I found this answer to be 0.065 which is correct. The second part:

If the copper electrode of the above cell is placed in a solution of 0.270 M NaOH that is saturated with Cu(OH)2, what is the potential of the cell (in V, measured in the same direction as in question 5) at 25 oC? Ksp = 1.6×10-19.

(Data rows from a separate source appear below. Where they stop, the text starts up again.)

-- ==== Sys2Proof/Syntax.lean ====
section
/-! DEFINITION. The syntax of the Nurus NX8: one constructor for each row of spec/opcode_table.json. A slot word carries
its operand fields from the lowest bit up; what every slot word has beside them is its envelope `Env`. The other rows are
events; what tells one such event from another stands in the state (`EvArgs`). -/

namespace Sys2Proof

/-- The prefixes of one slot word (08 R225): RND (code, r), SAT (mode, CB), IMX, SCO, SNP. -/
structure Pfx where
  rnd : Option (BitVec 3 × BitVec 5)
  sat : Option (BitVec 2 × BitVec 24)
  imx : Option (BitVec 26)
  sco : Option (BitVec 3)
  snp : Option (BitVec 2)
  deriving DecidableEq, Repr

/-- No prefix. -/
def Pfx.empty : Pfx := ⟨none, none, none, none, none⟩

/-- What every slot word has beside its opcode and operands (08 R217, R219): the slot position 0 to 16, the predicate
field, H, and the prefixes before it. -/
structure Env where
  pos : BitVec 5
  pred : BitVec 4
  hold : Bool
  pfx : Pfx
  deriving DecidableEq, Repr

I'm using the Nernst equatuion.
Here's how I think it goes:
The NaOH is soluble so it dissolves but the Cu(OH)2 isn't. It's Ksp is very small but it will dissociate a little. So the dissociation equation I got is:

Cu(OH)2 ---> Cu2+ + 2OH-
Ksp = [Cu2+][OH-]^2
= [x][2x]^2
x = 3.42e-7

To find Ecell I said Cu gets oxidized and OH reduced and my Ecell = -0.74
Plugging into the Nernst equations:

E=-0.74-(0.0592/4)*log[Cu2+][OH-]^2
E=-0.64

This is wrong. Can someone explain to me please. Thanks!

Borek
Mentor
In the first part you have calculaed potential of the copper half cell, why do you try to incorporate OH- concentration into Nernst equation now? Were you told anything about change of the other half cell?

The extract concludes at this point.